General information
- Type: Stealth interceptor aircraft
- National origin: Russia
- Manufacturer: Mikoyan
- Status: Under development / Concept
- Primary user: Russian Aerospace Forces (intended)

= Mikoyan PAK DP =

Proposed Russian interceptor aircraft

PAK DP (ПАК ДП, Перспективный авиационный комплекс дальнего перехвата) is a Russian programme to develop a stealth interceptor aircraft/heavy fighter possibly being designed by Mikoyan to replace the Mikoyan MiG-31 in the Russian Aerospace Forces in mid-2030s. Although Russian state media recently revived discussions about the Mikoyan PAK DP in 2026, defense experts remain highly skeptical that the aircraft is anything more than a concept.

==Development==
As of May 2026, no official data was available concerning the aircraft's capabilities. It was speculated that it could enter service by the mid-2020s or 2030s. As an interceptor, its primary mission was rumored to offset future reconnaissance aircraft currently being developed by the United States and China.

Ilya Tarasenko, the general director of the MiG corporation, as well as the head of the Sukhoi company, said in an interview in July 2020 that the PAK DP will be created on the basis of the MiG-31's design. The PAK DP is also intended to carry anti-satellite missiles.
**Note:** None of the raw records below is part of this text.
/-- The register map of the block QSG, every register with its owner rule and its fields. -/
def regMapQSG : List RegD :=
  [ ⟨"QSG.SAMPLE_CTRL", A.QSG_SAMPLE_CTRL, .seat0, .whole, [fd F.QSG_SAMPLE_CTRL_PERIOD_US .rw .l]⟩,
    ⟨"QSG.INT_STATUS", A.QSG_INT_STATUS, .seat0, .whole, [fd F.QSG_INT_STATUS_GCL_CHANGE .w1c .l, fd F.QSG_INT_STATUS_GCL_REPLACED .w1c .l, fd F.QSG_INT_STATUS_GATE_OVERSIZE .w1c .l, fd F.QSG_INT_STATUS_GATE_OVERRUN .w1c .l, fd F.QSG_INT_STATUS_LAUNCH_DROP .w1c .l, fd F.QSG_INT_STATUS_STREAM_BLOCKED .w1c .l, fd F.QSG_INT_STATUS_MARK_ALL_RED .w1c .l, fd F.QSG_INT_STATUS_LIFETIME .w1c .l, fd F.QSG_INT_STATUS_FLUSH .w1c .l]⟩,
    ⟨"QSG.INT_ENABLE", A.QSG_INT_ENABLE, .seat0, .whole, [fd F.QSG_INT_ENABLE_VALUE .rw .l]⟩,
    ⟨"QSG.SCHED_PROF_CTRL", A.QSG_SCHED_PROF_CTRL, .seat0, .whole, [fd F.QSG_SCHED_PROF_CTRL_PRIO .rw .s, fdNorm F.QSG_SCHED_PROF_CTRL_WEIGHT .rw .s zeroOne, fdNorm F.QSG_SCHED_PROF_CTRL_LAUNCH_MODE .rw .s (asZero 3), fd F.QSG_SCHED_PROF_CTRL_LT_PROTECT .rw .s]⟩,
    ⟨"QSG.SCHED_PROF_LIFETIME", A.QSG_SCHED_PROF_LIFETIME, .seat0, .whole, [fd F.QSG_SCHED_PROF_LIFETIME_LIFETIME_US .rw .l]⟩,
    ⟨"QSG.SCHED_PROF_LT_OFFSET", A.QSG_SCHED_PROF_LT_OFFSET, .seat0, .whole, [fd F.QSG_SCHED_PROF_LT_OFFSET_LT_OFFSET_NS .rw .s]⟩,
    ⟨"QSG.SCHED_PROF_LT_LATE", A.QSG_SCHED_PROF_LT_LATE, .seat0, .whole, [fd F.QSG_SCHED_PROF_LT_LATE_LT_LATE_NS .rw .l]⟩,
    ⟨"QSG.SCHED_PROF_LT_HORIZON", A.QSG_SCHED_PROF_LT_HORIZON, .seat0, .whole, [fdNorm F.QSG_SCHED_PROF_LT_HORIZON_LT_HORIZON_US .rw .l zeroOne]⟩,
    ⟨"QSG.SHAPER_CTRL", A.QSG_SHAPER_CTRL, .seat0, .whole, [fdNorm F.QSG_SHAPER_CTRL_MODE .rw .s (asZero 3)]⟩,
    ⟨"QSG.SHAPER_RATE", A.QSG_SHAPER_RATE, .seat0, .whole, [fdNorm F.QSG_SHAPER_RATE_RATE_KBPS .rw .s (atMost 1600000000)]⟩,
    ⟨"QSG.SHAPER_BURST", A.QSG_SHAPER_BURST, .seat0, .whole, [fd F.QSG_SHAPER_BURST_BURST_BYTES .rw .s]⟩,
    ⟨"QSG.SHAPER_CREDIT", A.QSG_SHAPER_CREDIT, .seat0, .whole, [fd F.QSG_SHAPER_CREDIT_CREDIT_BYTES .ro .l]⟩,
    ⟨"QSG.Q_SCHED", A.QSG_Q_SCHED, .queue, .whole, [fd F.QSG_Q_SCHED_PROFILE .rw .s, fd F.QSG_Q_SCHED_SHAPER .rw .s, fd F.QSG_Q_SCHED_SHAPER_EN .rw .s]⟩,
    ⟨"QSG.PORT_CTRL", A.QSG_PORT_CTRL, .port, .whole, [fdFix (fd F.QSG_PORT_CTRL_RX_PAUSE_EN .rw .l) (fun p => p ≥ 512), fdFix (fd F.QSG_PORT_CTRL_RX_PFC_EN .rw .l) (fun p => p ≥ 512), fdFix (fd F.QSG_PORT_CTRL_GATE_EN .rw .s) (fun p => p ≥ 512), fdFix (fdNorm F.QSG_PORT_CTRL_FLAP_HOLD_US .rw .l (atMost 1000)) (fun p => p ≥ 512), fd F.QSG_PORT_CTRL_SAMPLE_EN .rw .l, fd F.QSG_PORT_CTRL_PSHAPER_EN .rw .s, fd F.QSG_PORT_CTRL_PSHAPER .rw .s]⟩,
    ⟨"QSG.QMAP", A.QSG_QMAP, .port, .whole, [fd F.QSG_QMAP_MAP .rw .s]⟩,
    ⟨"QSG.PFC_QMAP_LO", A.QSG_PFC_QMAP_LO, .port, .whole, [fd F.QSG_PFC_QMAP_LO_MAP .rw .l]⟩,
    ⟨"QSG.PFC_QMAP_HI", A.QSG_PFC_QMAP_HI, .port, .whole, [fd F.QSG_PFC_QMAP_HI_MAP .rw .l]⟩,
    ⟨"QSG.GCL_CTRL", A.QSG_GCL_CTRL, .port, .whole, [fdFix (fd F.QSG_GCL_CTRL_ADMIN_SCHED .rw .s) (fun p => p ≥ 512)]⟩,
    ⟨"QSG.GCL_STATUS", A.QSG_GCL_STATUS, .port, .whole, [fd F.QSG_GCL_STATUS_OPER_SCHED .ro .l, fd F.QSG_GCL_STATUS_OPER_VALID .ro .l, fd F.QSG_GCL_STATUS_PENDING .ro .l, fd F.QSG_GCL_STATUS_ENTRY .ro .l]⟩,
    ⟨"QSG.PAUSE_STATUS", A.QSG_PAUSE_STATUS, .port, .whole, [fd F.QSG_PAUSE_STATUS_PFC_PAUSED .ro .l, fd F.QSG_PAUSE_STATUS_PAUSED .ro .l]⟩ ]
In January 2021, Rostec Corporation, the owner of Mikoyan, announced that the PAK DP had entered the development phase. However as of September 2026, there is no proof that development has already begun and neither prototypes nor mockups have been observed. Russia's aerospace sector is also under pressure due to the ongoing war in Ukraine.

==Design==
Director General of RSK MiG Ilya Tarasenko stated that if purchased by the Russian Aerospace Forces, the first production PAK DP would be completed in 2025. An unmanned version is also under consideration.